[Opening SUPPLIED MATERIAL section]

/-- 45_codec.md R250: ByteEncode bit by bit, and the byte formulas per group. -/
def Obligations.ByteEncodeLayout : Prop :=
  (∀ (d : Nat) (F : List Nat), d = 1 ∨ d = 4 ∨ d = 10 ∨ d = 12 → F.length = 256 → (∀ x ∈ F, x < 2 ^ d) →
    (byteEncode d F).length = 32 * d ∧
    ∀ n, n < 256 * d → streamBit (byteEncode d F) n = (F.getD (n / d) 0).testBit (n % d)) ∧
  (∀ F : List Nat, F.length = 256 → (∀ x ∈ F, x < 2 ^ 12) → ∀ g, g < 128 →
    let t0 := F.getD (2 * g) 0
    let t1 := F.getD (2 * g + 1) 0
    ((byteEncode 12 F).getD (3 * g) 0).toNat = t0 &&& 0xFF ∧
    ((byteEncode 12 F).getD (3 * g + 1) 0).toNat = (t0 >>> 8) ||| ((t1 &&& 0xF) <<< 4) ∧
    ((byteEncode 12 F).getD (3 * g + 2) 0).toNat = t1 >>> 4) ∧
  (∀ F : List Nat, F.length = 256 → (∀ x ∈ F, x < 2 ^ 10) → ∀ g, g < 64 →
    let t0 := F.getD (4 * g) 0
    let t1 := F.getD (4 * g + 1) 0
    let t2 := F.getD (4 * g + 2) 0
    let t3 := F.getD (4 * g + 3) 0
    ((byteEncode 10 F).getD (5 * g) 0).toNat = t0 &&& 0xFF ∧
    ((byteEncode 10 F).getD (5 * g + 1) 0).toNat = (t0 >>> 8) ||| ((t1 &&& 0x3F) <<< 2) ∧
    ((byteEncode 10 F).getD (5 * g + 2) 0).toNat = (t1 >>> 6) ||| ((t2 &&& 0xF) <<< 4) ∧
    ((byteEncode 10 F).getD (5 * g + 3) 0).toNat = (t2 >>> 4) ||| ((t3 &&& 0x3) <<< 6) ∧
    ((byteEncode 10 F).getD (5 * g + 4) 0).toNat = t3 >>> 2) ∧
  (∀ F : List Nat, F.length = 256 → (∀ x ∈ F, x < 2 ^ 4) → ∀ g, g < 128 →
    ((byteEncode 4 F).getD g 0).toNat = F.getD (2 * g) 0 ||| (F.getD (2 * g + 1) 0 <<< 4)) ∧
  (∀ F : List Nat, F.length = 256 → (∀ x ∈ F, x < 2) → ∀ g, g < 32 →
    ((byteEncode 1 F).getD g 0).toNat = ∑ j ∈ Finset.range 8, F.getD (8 * g + j) 0 <<< j)

/-- 45_codec.md R251, R257: ByteDecode bit by bit with no reduction; the 12-bit pair is a bijection; and the compression
error bound on the circle mod q. -/
def Obligations.CodecLaws : Prop :=
  (∀ (d : Nat) (B : List Byte), d = 1 ∨ d = 4 ∨ d = 10 ∨ d = 12 → B.length = 32 * d →
    (byteDecode d B).length = 256 ∧
    ∀ i, i < 256 →
      (byteDecode d B).getD i 0 = ∑ j ∈ Finset.range d, (streamBit B (i * d + j)).toNat * 2 ^ j) ∧
  (∀ p : List Nat, p.length = 256 → (∀ x ∈ p, x < 4096) → byteDecode 12 (byteEncode 12 p) = p) ∧
  (∀ B : List Byte, B.length = 384 → byteEncode 12 (byteDecode 12 B) = B) ∧
  (∀ x, x < 3329 →
    nearModQ x (decompress 10 (compress 10 x)) 2 ∧ nearModQ x (decompress 4 (compress 4 x)) 104 ∧
    nearModQ x (decompress 1 (compress 1 x)) 832)

/-- 45_codec.md R252, R253: Compress is x·2^d/q rounded to the nearest integer, mod 2^d; Decompress is y·q/2^d rounded to
the nearest, halves up, and canonical, with the largest values the rule names. -/
def Obligations.CompressionRounds : Prop :=
  ∀ d, d = 1 ∨ d = 4 ∨ d = 10 →
    (∀ x, x < 3329 → ∃ n, compress d x = n % 2 ^ d ∧
      2 * (x * 2 ^ d) < 2 * n * 3329 + 3329 ∧ 2 * n * 3329 < 2 * (x * 2 ^ d) + 3329) ∧
    (∀ y, y < 2 ^ d →
      2 * (y * 3329) < 2 * decompress d y * 2 ^ d + 2 ^ d ∧ 2 * decompress d y * 2 ^ d ≤ 2 * (y * 3329) + 2 ^ d ∧
      decompress d y ≤ decompress d (2 ^ d - 1)) ∧
    decompress 10 1023 = 3326 ∧ decompress 4 15 = 3121 ∧ decompress 1 1 = 1665

/-- 45_codec.md R254, R255, and R267's round trip: the message encoding is Decompress_1, the message bit is 1 exactly for
833 to 2496, equals Compress_1, is symmetric mod q and says which of (q+1)/2 and 0 is closer on the circle, and decoding an encoded message gives it back. -/
def Obligations.MessageCodec : Prop :=
  (∀ M : List Byte, M.length = 32 →
    encodeMsg M = (byteDecode 1 M).map (decompress 1) ∧
    (∀ i, i < 256 → (encodeMsg M).getD i 0 = 1665 * ((M.getD (i / 8) 0).getLsbD (i % 8)).toNat) ∧
    decodeMsg (encodeMsg M) = M) ∧
  (∀ x, x < 3329 →
    (msgBit x = 1 ↔ 833 ≤ x ∧ x ≤ 2496) ∧ (msgBit x = 0 ∨ msgBit x = 1) ∧ msgBit x = compress 1 x ∧
    msgBit x = msgBit ((3329 - x) % 3329) ∧
    (msgBit x = 1 ↔ ((x : Int) - 1665).natAbs < min x (3329 - x))) ∧
  (∀ F : List Nat, decodeMsg F = byteEncode 1 (F.map msgBit))

/-- 46_kem.md R290 to R294: KeyGen has a result exactly when its nine rejection loops have stopped; then ŝ and t̂ are the
values of its equations, coefficient by coefficient; the keys have their layout, and are inside the contracts of ENCAPS
and DECAPS: no 12-bit value of pk or sk is q or more. -/
def Obligations.KeygenKeysAreInContract : Prop :=
  (∀ (w : Nat) (d z : List Byte),
    (keyGen w d z).isSome = true ↔ ∃ A, MatrixOf w ((hashG (d ++ [0x03])).take 32) A) ∧
  (∀ (w : Nat) (d z pk sk : List Byte), keyGen w d z = some (pk, sk) → KeyGenEquations w d pk sk) ∧
  (∀ (w : Nat) (d z pk sk : List Byte), z.length = 32 → keyGen w d z = some (pk, sk) →
    pk.length = 1184 ∧ sk.length = 2400 ∧
    slice pk 1152 1184 = slice (hashG (d ++ [0x03])) 0 32 ∧
    slice sk 1152 2336 = pk ∧ slice sk 2336 2368 = hashH pk ∧ slice sk 2368 2400 = z ∧
    pkCanonical pk = true ∧ skCanonical sk = true)

/-- 46_kem.md R291 to R298, R303, R304: Encrypt has a result exactly when its nine rejection loops have stopped, and u, v
and the message bits are then the values of the equations of Encrypt and Decrypt, coefficient by coefficient; Encaps is
Encrypt with the second half of G(m ∥ H(pk)), and K the first. For an honest key pair and ciphertext, Decaps gives the
encapsulated secret, or Decrypt failed; and for any sk and ct, Decaps gives RejectHash(z ∥ ct) exactly as the
re-encryption says. -/
def Obligations.DecapsOfEncaps : Prop :=
  (∀ (w : Nat) (pk m r : List Byte),
    ((encrypt w pk m r).isSome = true ↔ ∃ A, MatrixOf w (slice pk 1152 1184) A) ∧
    ∀ ct, encrypt w pk m r = some ct → EncryptEquations w pk m r ct) ∧
  (∀ (w : Nat) (pk m : List Byte),
    encapsulate w pk m =
      (encrypt w pk m ((hashG (m ++ hashH pk)).drop 32)).map fun ct => (ct, (hashG (m ++ hashH pk)).take 32)) ∧
  (∀ sk ct : List Byte, DecryptEquations sk ct (decrypt sk ct)) ∧
  (∀ (rh : RejectHash) (w : Nat) (d z pk sk m ct K : List Byte), z.length = 32 →
    keyGen w d z = some (pk, sk) → encapsulate w pk m = some (ct, K) →
    decapsulate rh w sk ct = some K ∨ decrypt sk ct ≠ m) ∧
  (∀ (rh : RejectHash) (w : Nat) (sk ct ct' : List Byte),
    encrypt w (slice sk 1152 2336) (decrypt sk ct) (slice (hashG (decrypt sk ct ++ slice sk 2336 2368)) 32 64) =
      some ct' →
    decapsulate rh w sk ct = some
      (if ct' = ct then slice (hashG (decrypt sk ct ++ slice sk 2336 2368)) 0 32
       else match rh with
        | .sha3_256 => sponge (slice sk 2368 2400 ++ ct) 136 0x06 32
        | .shake256_32 => sponge (slice sk 2368 2400 ++ ct) 136 0x1F 32))
end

[Closing SUPPLIED MATERIAL section]

(YOUR ASSIGNMENT)
Look above for the line containing "(byteDecode d B).getD". Output from there through the line containing "1 exactly for", exactly and inclusively.

(TASK OUTPUT)
      (byteDecode d B).getD i 0 = ∑ j ∈ Finset.range d, (streamBit B (i * d + j)).toNat * 2 ^ j) ∧
  (∀ p : List Nat, p.length = 256 → (∀ x ∈ p, x < 4096) → byteDecode 12 (byteEncode 12 p) = p) ∧
  (∀ B : List Byte, B.length = 384 → byteEncode 12 (byteDecode 12 B) = B) ∧
  (∀ x, x < 3329 →
    nearModQ x (decompress 10 (compress 10 x)) 2 ∧ nearModQ x (decompress 4 (compress 4 x)) 104 ∧
    nearModQ x (decompress 1 (compress 1 x)) 832)

/-- 45_codec.md R252, R253: Compress is x·2^d/q rounded to the nearest integer, mod 2^d; Decompress is y·q/2^d rounded to
the nearest, halves up, and canonical, with the largest values the rule names. -/
def Obligations.CompressionRounds : Prop :=
  ∀ d, d = 1 ∨ d = 4 ∨ d = 10 →
    (∀ x, x < 3329 → ∃ n, compress d x = n % 2 ^ d ∧
      2 * (x * 2 ^ d) < 2 * n * 3329 + 3329 ∧ 2 * n * 3329 < 2 * (x * 2 ^ d) + 3329) ∧
    (∀ y, y < 2 ^ d →
      2 * (y * 3329) < 2 * decompress d y * 2 ^ d + 2 ^ d ∧ 2 * decompress d y * 2 ^ d ≤ 2 * (y * 3329) + 2 ^ d ∧
      decompress d y ≤ decompress d (2 ^ d - 1)) ∧
    decompress 10 1023 = 3326 ∧ decompress 4 15 = 3121 ∧ decompress 1 1 = 1665

/-- 45_codec.md R254, R255, and R267's round trip: the message encoding is Decompress_1, the message bit is 1 exactly for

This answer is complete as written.